→ **Provided data**
/-- OVLD (17 R434). -/
def execOvld (d : BitVec 5) (im : BitVec 8) (st : BitVec 3) (s : State) : Host.Outcome State Fault Refusal :=
  perform (.ovld d im st) s (fun _ => []) Ctx.copyWaits
    (fun c => c.ovldTraps im)
    (fun c0 =>
      let c := { c0 with s := c0.ovldReads im.toNat }
      match c0.ovldEntry im.toNat with
      | .held => c.hold c.g.code.toNat false
      | .code addr size =>
        let g0 := { c.g with hold := none }
        let s0 := c.s.setGroup c.key g0
        match s0.slotOf c.g.core c.g.job c.g.code im, s0.freeSlot c.g.core with
        | some j, _ => c.finish c.s { g0 with hold := some j } d.toNat 1 st.toNat
        | none, some j =>
          let t : Slot :=
            { job := c.g.job, code := c.g.code, ovl := im, addr := addr, size := size, loading := some (.group c.key c.f.pc.low) }
          let r := c.command { c.s with slots := Assoc.put (slotKey c.g.core j) t (s0.purgeSlots c.g.core).slots } { g0 with hold := some j }
            (.overlay (slotKey c.g.core j) addr size)
          c.finish r.1 r.2 d.toNat 0 st.toNat
        | none, none => c.finish c.s g0 d.toNat 2 st.toNat
      | _ => c.withdrawn)

/-! ### What an operation moves -/

/-- Where a destination byte comes from. -/
inductive Source where
  | mem (va : Nat)
  | const (b : Byte)
  /-- The index of the element has not been read. -/
  | unknown
  deriving DecidableEq, Repr

/-- A byte of an operation's buffer, by source address. -/
def CopyOp.got (o : CopyOp) (va : Nat) : Option Byte := Assoc.find va o.buf

/-- The index of element `e`, when all its bytes have been read. -/
def CopyOp.index (o : CopyOp) (idx e : Nat) : Option Nat :=
  (List.range 4).foldl (fun r j =>
    match r, o.got (idx + 4 * e + j) with
    | some x, some b => some (x + b.toNat * 2 ^ (8 * j))
    | _, _ => none) (some 0)

/-- The flat address of a COPYR's ring descriptor. -/
def State.copyRing (s : State) (o : CopyOp) (desc : Nat) : Option Nat :=
  match Assoc.find o.group s.groups with
  | some g => (s.unitOf g).map (fun u => paSpad u.core (u.spadBase + desc))
  | none => none

/-- The window address of the slot that a COPYR has acquired. -/
def State.copySlotVa (s : State) (o : CopyOp) (desc : Nat) : Nat :=
  match s.copyRing o desc with
  | some pa => let r := s.stageRing pa; spadVa (r.base + 256 * r.slotsz * o.slot.getD 0)
  | none => 0

/-- The bytes an operation moves: destination and source. -/
def State.moves (s : State) (o : CopyOp) : List (Nat × Source) :=
  match o.shape with
  | .linear dst src len => (List.range len).map (fun i => (dst + i, .mem (src + i)))
  | .rows dst src rowLen count sp dp =>
    (List.range count).flatMap (fun r => (List.range rowLen).map (fun i => (dst + r * dp + i, .mem (src + r * sp + i))))
  | .ring desc src len => (List.range len).map (fun i => (s.copySlotVa o desc + i, .mem (src + i)))
  | .gather dst base count size idx _ =>
    (List.range count).flatMap (fun e => (List.range (2 ^ size)).map (fun j =>
      (dst + e * 2 ^ size + j, match o.index idx e with | some x => .mem (base + x * 2 ^ size + j) | none => .unknown)))
  | .scatter base src count size idx _ =>
    (List.range count).flatMap (fun e =>
      match o.index idx e with
      | some x => (List.range (2 ^ size)).map (fun j => (base + x * 2 ^ size + j, .mem (src + e * 2 ^ size + j)))
      | none => [])
  | .fill dst pattern len =>
    (List.range len).map (fun i => (dst + i, .const (BitVec.ofNat 8 (pattern / 2 ^ (8 * ((dst + i) % 4))))))
  | .overlay _ _ _ => []

/-- The addresses of the index array. -/
def CopyOp.indexBytes (o : CopyOp) : List Nat :=
  match o.shape with
  | .gather _ _ count _ idx _ => (List.range (4 * count)).map (fun i => idx + i)
  | .scatter _ _ count _ idx _ => (List.range (4 * count)).map (fun i => idx + i)
  | _ => []

/-- The source addresses known so far. -/
def State.sources (s : State) (o : CopyOp) : List Nat :=
  match o.shape with
  | .overlay _ src size => (List.range size).map (fun i => src + i)
  | _ => o.indexBytes ++ (s.moves o).filterMap (fun m => match m.2 with | .mem va => some va | _ => none)

/-- The source sectors still to be read, lowest first of the index array. -/
def State.unread (s : State) (o : CopyOp) : List Nat :=
  ((s.sources o).filter (fun va => (o.got va).isNone)).map (fun va => va / 64) |>.eraseDups

/-- The destination sectors still to be written. -/
def State.unwritten (s : State) (o : CopyOp) : List Nat :=
  (((s.moves o).map (fun m => m.1 / 64)).eraseDups).filter (fun k => !Assoc.get false o.done k)

/-- The place of an operation's address: its group's windows, translation and key mask; OVLD reads global memory alone (17 R434). -/
def State.copyPlace (s : State) (o : CopyOp) (va : Nat) (write : Bool) : Place :=
  match Assoc.find o.group s.groups with
  | some g =>
    (match o.shape with
     | .overlay _ _ _ => s.globalPlace g va write
     | _ => s.place g none va write)
  | none => .fault (windowFault va write)

/-- The state after an operation has reached an address of this module: its translation recorded, and the spill region that it lies in
marked (04 R83). -/
def State.copyReach (s : State) (o : CopyOp) (va : Nat) (write : Bool) (f : Option Found) : State :=
  match Assoc.find o.group s.groups, f with
  | some g, some x => (s.useTranslation g.core g.job (transVa va) write x).noteSpill g.job (transVa va)
  | _, _ => s

/-- An operation with an access to flat addresses at position `t`. -/
def CopyOp.see (o : CopyOp) (t : Nat) (flats : List Nat) (store : Bool) : CopyOp :=
  { o with seen := (runs flats).map (fun r => { lo := r.1, len := r.2, time := t, store := store }) ++ o.seen }

/-- The moment from which an operation reads bytes of this module, through a translation where there is one: what stood before the operation at
its issue, the latest move of memory contents, and the latest change of the translation (09 R198, R202). -/
def State.copyFloor (s : State) (o : CopyOp) (as : List Nat) (f : Option Found) : Nat :=
  let since := match f with | some x => if x.cached then 0 else s.lastWrite (addrsFrom x.pte 8) | none => 0
  max (max (seenOf o.view.seen (BitVec.allOnes 32) as) o.floor) (max s.base since)

/-- Whether an access that stands before an operation, to bytes that the operation accesses (all bytes where none are given), has still to take
effect (09 R197 row 10, R202). -/
def State.copyHeld (s : State) (o : CopyOp) (as : Option (List Nat)) : Bool := o.view.debts.any (fun d => s.openOn d as)

/-- Whether an operation's operands are refused when the engine reaches it (16 R394, 18 R449). -/
def CopyOp.refused (o : CopyOp) : Bool :=
  match o.shape with | .gather _ _ _ _ _ b => b | .scatter _ _ _ _ _ b => b | _ => false

/-- The flat spans of an operation's sources, for the overlap rule. -/
def State.sourceFlats (s : State) (o : CopyOp) : List Nat :=
  (s.sources o).filterMap (fun va => match s.copyPlace o va false with | .here f _ => some f | _ => none)

/-- The byte that an operation writes at a destination: one source; of several rows a free value; of several elements the one that the
device chooses for the sector; a byte that overlaps the source is a free value. -/
def State.moved (s : State) (o : CopyOp) (srcFlats : List Nat) (ms : List (Nat × Source)) (dst : Nat) : Option Byte :=
  let ss := (ms.filter (fun m => decide (m.1 = dst))).map (fun m => m.2)
  let free := Config.freeByte s.fresh dst
  let one (x : Source) : Option Byte := match x with | .mem va => o.got va | .const b => some b | .unknown => none
  let overlaps : Bool := match s.copyPlace o dst true with | .here f _ => srcFlats.contains f | _ => false
  if overlaps then some free
  else
    match ss with
    | [x] => one x
    | _ =>
      match o.shape with
      | .scatter .. => (ss[Config.freeNat s.fresh (dst / 64) % ss.length]?).bind one
      | _ => some free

→ **What you will do**
Take the stretch of lines above from the one containing "known so far. -/" through the one containing "i => src + i)" and repeat it exactly, adding no other line.

→ **Answer section**
/-- The source addresses known so far. -/
def State.sources (s : State) (o : CopyOp) : List Nat :=
  match o.shape with
  | .overlay _ src size => (List.range size).map (fun i => src + i)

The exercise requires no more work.